In her almost 15 years on this earth, I’ve had to write several letters of recommendation or appeal for my child. To get into this school or that, this camp or that, her father and I have been asked in various ways, “What are your child’s strengths and weaknesses, and why should we care?” We dutifully fill in the forms as truthfully as we can and send them off. Last week, the world got to see another letter by a parent: Dan Turner’s statement to judge Aaron Persky in San Francisco.
Turner is the father of Brock Turner, a former Stanford University student who was convicted of three felonies and faced a maximum sentence of 14 years in prison for sexually assaulting a young, intoxicated, unconscious woman. The letter is breathtaking. The judge listened and saw fit to give the criminal six months in jail, with probation, so he will probably serve even less time. There is uproar over the judgement. I can’t stop looking at the letter and thinking about the line between loyalty and delusion.
The letter talks about how the poor boy is so devastated that he can barely eat. It never once mentions the victim. I bet her appetite isn’t so great right now. It says he has never been violent in his life, “including his actions on the night of January 17, 2015”. I guess raping an unconscious woman behind a garbage dumpster doesn’t count as violence. It talks about his nice personality and his swimming and his good grades and blah blah blah. It blames alcohol, other people, even Stanford. It never once blames the criminal. I wonder how, and if, this boy was ever disciplined while he was growing up.
I am not blaming the father for the son’s crime. I would never go down that road. The rapist was legally an adult when he committed his crime. He alone is responsible, even if his father was as much of a fatuous idiot of a parent as this letter seems to indicate. We influence our children, but whether they commit crimes or win awards, ultimately the buck stops with them.
No, I am not blaming the father for the son’s crime, but I am saying this: As parents, it is our job to support our children. However, whingeing about how your son got into Stanford and is such a great swimmer and such a nice guy who loves his good food, and calling the time when some other parent’s child was raped and devastated “20 minutes of action”, isn’t support. It’s entitlement, snobbishness and sexism taken to toxic levels. I went to Stanford too. It doesn’t make me a better person than anybody else; it makes me damn lucky that I was in the right place at the right time. It doesn’t give me licence to ruin someone’s life and get off lightly because I like pretzels. But then maybe if I were white, had a penis and was a champion swimmer, things would be different. The impressionable young man who fell into bad company and a “culture of alcohol consumption and partying” was at the same university as Carl-Fredrik Arndt and Peter Jonsson, the two other Stanford students who stopped to rescue the woman Turner raped. Their fathers must be proud. And if the rapist in this case had been a black man, who didn’t go to Stanford, I wonder what his father could have said to sway the white judge—who also, like most people in this story, went to Stanford.
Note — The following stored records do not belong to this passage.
-- ==== Sys2Proof/Laws/KeepsAxisCmd.lean ====
section
/-!
SUPPORT. What the operations of Machine/AxisCmd.lean may touch, and that they keep the canonical form: one lemma per operation.
-/
namespace Sys2Proof.Machine

variable {P : List Part} {s t : State}

theorem clearCmd_keeps {a1 a2} (hP : Within [.pts] P) (h0 : Keeps P s t) :
    Keeps P s (clearCmd a1 a2 t) := by
  unfold clearCmd
  exact (setAp_keeps (hP.of (by decide)) h0)

theorem ackTake_keeps {a1 a2} (hP : Within [.regs, .pts, .queues, .q0pend, .helm, .mot, .ax, .gear, .igrp, .homing, .pwmA, .pwmG, .loop, .clu, .drv, .adm] P) (h0 : Keeps P s t) :
    Keeps P s (ackTake a1 a2 t) := by
  unfold ackTake
  exact (Keeps.ite (ackAxis_keeps (hP.of (by decide)) (clearCmd_keeps (hP.of (by decide)) h0)) h0)

theorem motDo_keeps {a1 a2} (hP : Within [.regs, .pts, .queues, .q0pend, .helm, .mot, .ax, .igrp, .clu] P) (h0 : Keeps P s t) :
    Keeps P s (motDo a1 a2 t) := by
  unfold motDo
  extract_lets -merge -useContext x1
  split
  · exact (Keeps.ite (igDo_keeps (hP.of (by decide)) h0) h0)
  · exact (planEvents_keeps (hP.of (by decide)) (modMot_keeps (hP.of (by decide)) h0))

theorem motAt_keeps {a1 a2} (hP : Within [.regs, .pts, .queues, .q0pend, .helm, .mot, .ax, .igrp, .clu] P) (h0 : Keeps P s t) :
    Keeps P s (motAt a1 a2 t) := by
  unfold motAt
  split
  · exact (Keeps.ite (igDo_keeps (hP.of (by decide)) h0) h0)
  · exact (motDo_keeps (hP.of (by decide)) h0)

theorem atAxB_keeps {a1 a2 a3} (hP : Within [.now, .regs, .pts, .queues, .q0pend, .helm, .mot, .ax, .igrp, .clu] P) (hf3 : ∀ x, Keeps P s x → Keeps P s (a3 x)) (h0 : Keeps P s t) :
    Runs P s (atAxB a1 a2 a3 t) := by
  unfold atAxB
  extract_lets -merge -useContext x1
  have h1 : Keeps P s x1 := (atTime_keeps (hP.of (by decide)) h0)
  clear_value x1
  exact (Runs.next (Keeps.ite (hf3 _ (motAt_keeps (hP.of (by decide)) h1)) h1))

theorem readyAt_keeps {a1 a2} (hP : Within [.regs, .mot, .ax, .env, .igrp, .loop] P) (h0 : Keeps P s t) :
    Keeps P s (readyAt a1 a2 t) := by
  unfold readyAt
  extract_lets -merge -useContext x1 x2 x3 x4 x5 x6
  have h3 : Keeps P s x3 := (modMot_keeps (hP.of (by decide)) h0)
  clear_value x3
  have h4 : Keeps P s x4 := (by
    unfold x4
    split
    · exact (Keeps.ite h3 (modIg_keeps (hP.of (by decide)) h3))
    · exact h3)
  clear_value x4
  have h5 : Keeps P s x5 := (modEnv_keeps (hP.of (by decide)) h4)
  clear_value x5
  have h6 : Keeps P s x6 := (modLoop_keeps (hP.of (by decide)) h5)
  clear_value x6
  exact (Keeps.ite (bwBit_keeps (hP.of (by decide)) (modAx_keeps (hP.of (by decide)) h6)) h0)

theorem levelOne_keeps {a1 a2} (hP : Within [.regs, .pts, .queues, .q0pend, .helm, .mot, .ax, .gear, .sup, .env, .igrp, .homing, .loop, .clu, .drv, .adm] P) (h0 : Keeps P s t) :
    Keeps P s (levelOne a1 a2 t) := by
  unfold levelOne
  extract_lets -merge -useContext x1
  have h1 : Keeps P s x1 := (Keeps.ite h0 (quickStop_keeps (hP.of (by decide)) h0))
  clear_value x1
  exact (Keeps.ite h0 (by
    split
    · exact h0
    · exact h0
    · exact (torqueOff_keeps (hP.of (by decide)) h0)
    · exact (modAx_keeps (hP.of (by decide)) h1)))

theorem qstopOn_keeps {a1 a2} (hP : Within [.regs, .pts, .queues, .q0pend, .helm, .mot, .ax, .gear, .sup, .env, .igrp, .clu] P) (h0 : Keeps P s t) :
    Keeps P s (qstopOn a1 a2 t) := by
  unfold qstopOn
  split
  · exact h0
  · exact h0
  · exact (Keeps.ite h0 (modAx_keeps (hP.of (by decide)) (quickStop_keeps (hP.of (by decide)) h0)))

theorem pathStopEnd_keeps {a1} (hP : Within [.igrp] P) (h0 : Keeps P s t) :
    Keeps P s (pathStopEnd a1 t) := by
  unfold pathStopEnd
  extract_lets -merge -useContext x1
  exact (Keeps.ite (modIg_keeps (hP.of (by decide)) h0) h0)

theorem qstopEnd_keeps {a1} (hP : Within [.mot, .igrp] P) (h0 : Keeps P s t) :
    Keeps P s (qstopEnd a1 t) := by
  unfold qstopEnd
  extract_lets -merge -useContext x1
  have h1 : Keeps P s x1 := (modMot_keeps (hP.of (by decide)) h0)
  clear_value x1
  exact (Keeps.ite (by
    split
    · exact (pathStopEnd_keeps (hP.of (by decide)) h1)
    · exact h1) h0)

theorem enableRead_keeps {a1} (hP : Within [.regs, .pts, .queues, .q0pend, .helm, .ax, .clu, .drv, .adm] P) (h0 : Keeps P s t) :
    Keeps P s (enableRead a1 t) := by
  unfold enableRead
  extract_lets -merge -useContext x1 x2 x3
  have h3 : Keeps P s x3 := (modAx_keeps (hP.of (by decide)) h0)
  clear_value x3
  exact (Keeps.ite (by
    split
    · exact (axRequest_keeps (hP.of (by decide)) (modAx_keeps (hP.of (by decide)) h3))
    · exact (ev_keeps (hP.of (by decide)) h3)) h3)

theorem enableOff_keeps {a1 a2} (hP : Within [.regs, .pts, .queues, .q0pend, .helm, .mot, .ax, .gear, .sup, .env, .igrp, .homing, .loop, .clu, .drv, .adm] P) (h0 : Keeps P s t) :
    Keeps P s (enableOff a1 a2 t) := by
  unfold enableOff
  extract_lets -merge -useContext x1
  have h1 : Keeps P s x1 := (Keeps.ite h0 (quickStop_keeps (hP.of (by decide)) h0))
  clear_value x1
  split
  · exact h0
  · exact (torqueOff_keeps (hP.of (by decide)) h0)
  · exact (Keeps.ite (torqueOff_keeps (hP.of (by decide)) h0) (Keeps.ite h0 (modAx_keeps (hP.of (by decide)) h1)))

theorem clearqTake_keeps {a1 a2} (hP : Within [.regs, .pts, .queues, .q0pend, .helm, .mot, .ax, .igrp, .clu] P) (h0 : Keeps P s t) :
    Keeps P s (clearqTake a1 a2 t) := by
  unfold clearqTake
  exact (Keeps.ite (motDo_keeps (hP.of (by decide)) (clearCmd_keeps (hP.of (by decide)) h0)) h0)

theorem holdTake_keeps {a1 a2} (hP : Within [.regs, .pts, .queues, .q0pend, .helm, .mot, .ax, .igrp, .clu] P) (h0 : Keeps P s t) :
    Keeps P s (holdTake a1 a2 t) := by
  unfold holdTake
  extract_lets -merge -useContext x1
  exact (Keeps.ite (motDo_keeps (hP.of (by decide)) h0) h0)

theorem withOffs_keeps {a1 a2} (hP : Within [.igrp] P) (hf2 : ∀ x, Keeps P s x → Keeps P s (a2 x)) (h0 : Keeps P s t) :
    Keeps P s (withOffs a1 a2 t) := by
  unfold withOffs
  extract_lets -merge -useContext x1 x2
  have h2 : Keeps P s x2 := (hf2 _ h0)
  clear_value x2
  split
  · extract_lets -merge -useContext x3
    exact (modIg_keeps (hP.of (by decide)) h2)
  · exact h2

theorem gearTake_keeps {a1 a2} (hP : Within [.regs, .pts, .queues, .q0pend, .helm, .mot, .ax, .gear, .sup, .env, .igrp, .clu] P) (h0 : Keeps P s t) :
    Keeps P s (gearTake a1 a2 t) := by
  unfold gearTake
  exact (withOffs_keeps (hP.of (by decide)) (fun _ h1 => (gearChange_keeps (hP.of (by decide)) h1)) h0)

theorem homeTake_keeps {a1 a2} (hP : Within [.regs, .pts, .queues, .q0pend, .helm, .mot, .ax, .homing, .clu] P) (h0 : Keeps P s t) :
    Keeps P s (homeTake a1 a2 t) := by
  unfold homeTake
  exact (homePublish_keeps (hP.of (by decide)) (homeChange_keeps (hP.of (by decide)) h0))

theorem superTake_keeps {a1} (hP : Within [.sup] P) (h0 : Keeps P s t) :
    Keeps P s (superTake a1 t) := by
  unfold superTake
  exact (superChange_keeps (hP.of (by decide)) h0)

theorem subReject_keeps {a1 a2 a3} (hP : Within [.regs, .pts, .queues, .q0pend, .helm, .ax, .clu] P) (h0 : Keeps P s t) :
    Keeps P s (subReject a1 a2 a3 t) := by
  unfold subReject
  extract_lets -merge -useContext x1 x2
  have h2 : Keeps P s x2 := (bw_keeps (hP.of (by decide)) h0)
  clear_value x2
  exact (ev_keeps (hP.of (by decide)) h2)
How would my father have reacted? I’ve written before about parents of victims, including my own parents, who were superb and did all the right things. But what about when you’re the parent of the bad guy? My father basically thought his children were perfect. He was undiscriminating in his adoration of us. But when we were in the wrong, oh, he let us know. What if my brother had committed a violent crime and hurt a woman? I think our father’s heart would have broken, and he would have visited his son in prison every day if he could. But I cannot imagine that he would have made excuses and asked for probation because his boy got good grades and went to the Massachusetts Institute of Technology and shouldn’t be punished for “20 minutes of action”. He would have stood by his son, because we stand by our children, but he would have been ashamed of him, rightly, and concerned for the real victim.
We’ve come a long way in the way we talk about rape. We aren’t automatically blaming the victim here. Just a few years ago, her being drunk would have been enough to make it all her fault. But not blaming the victim doesn’t mean you don’t blame anyone. And if it’s your child, no matter how loved, who must take the blame, then even though it will break your heart and sear your spirit, you must accept it.
Andrew Solomon, in his riveting book Far From The Tree: Parents, Children And The Search For Identity, has this to say about parents of criminals: “People who see and acknowledge the darkness in those they love, but whose love is only strengthened by that knowledge, achieve that truest love that is eagle-eyed even when the views are bleak.”
Your son did a terrible thing, Mr Turner. You can face this and still love him. If you instead feint and dodge and misdirect and refuse to put the responsibility where it lies, maybe it’s not him you love but a chimera of your own making. That type of love serves nobody.
Sohaila Abdulali is a New York-based writer. She writes a fortnightly column on women in the 21st century.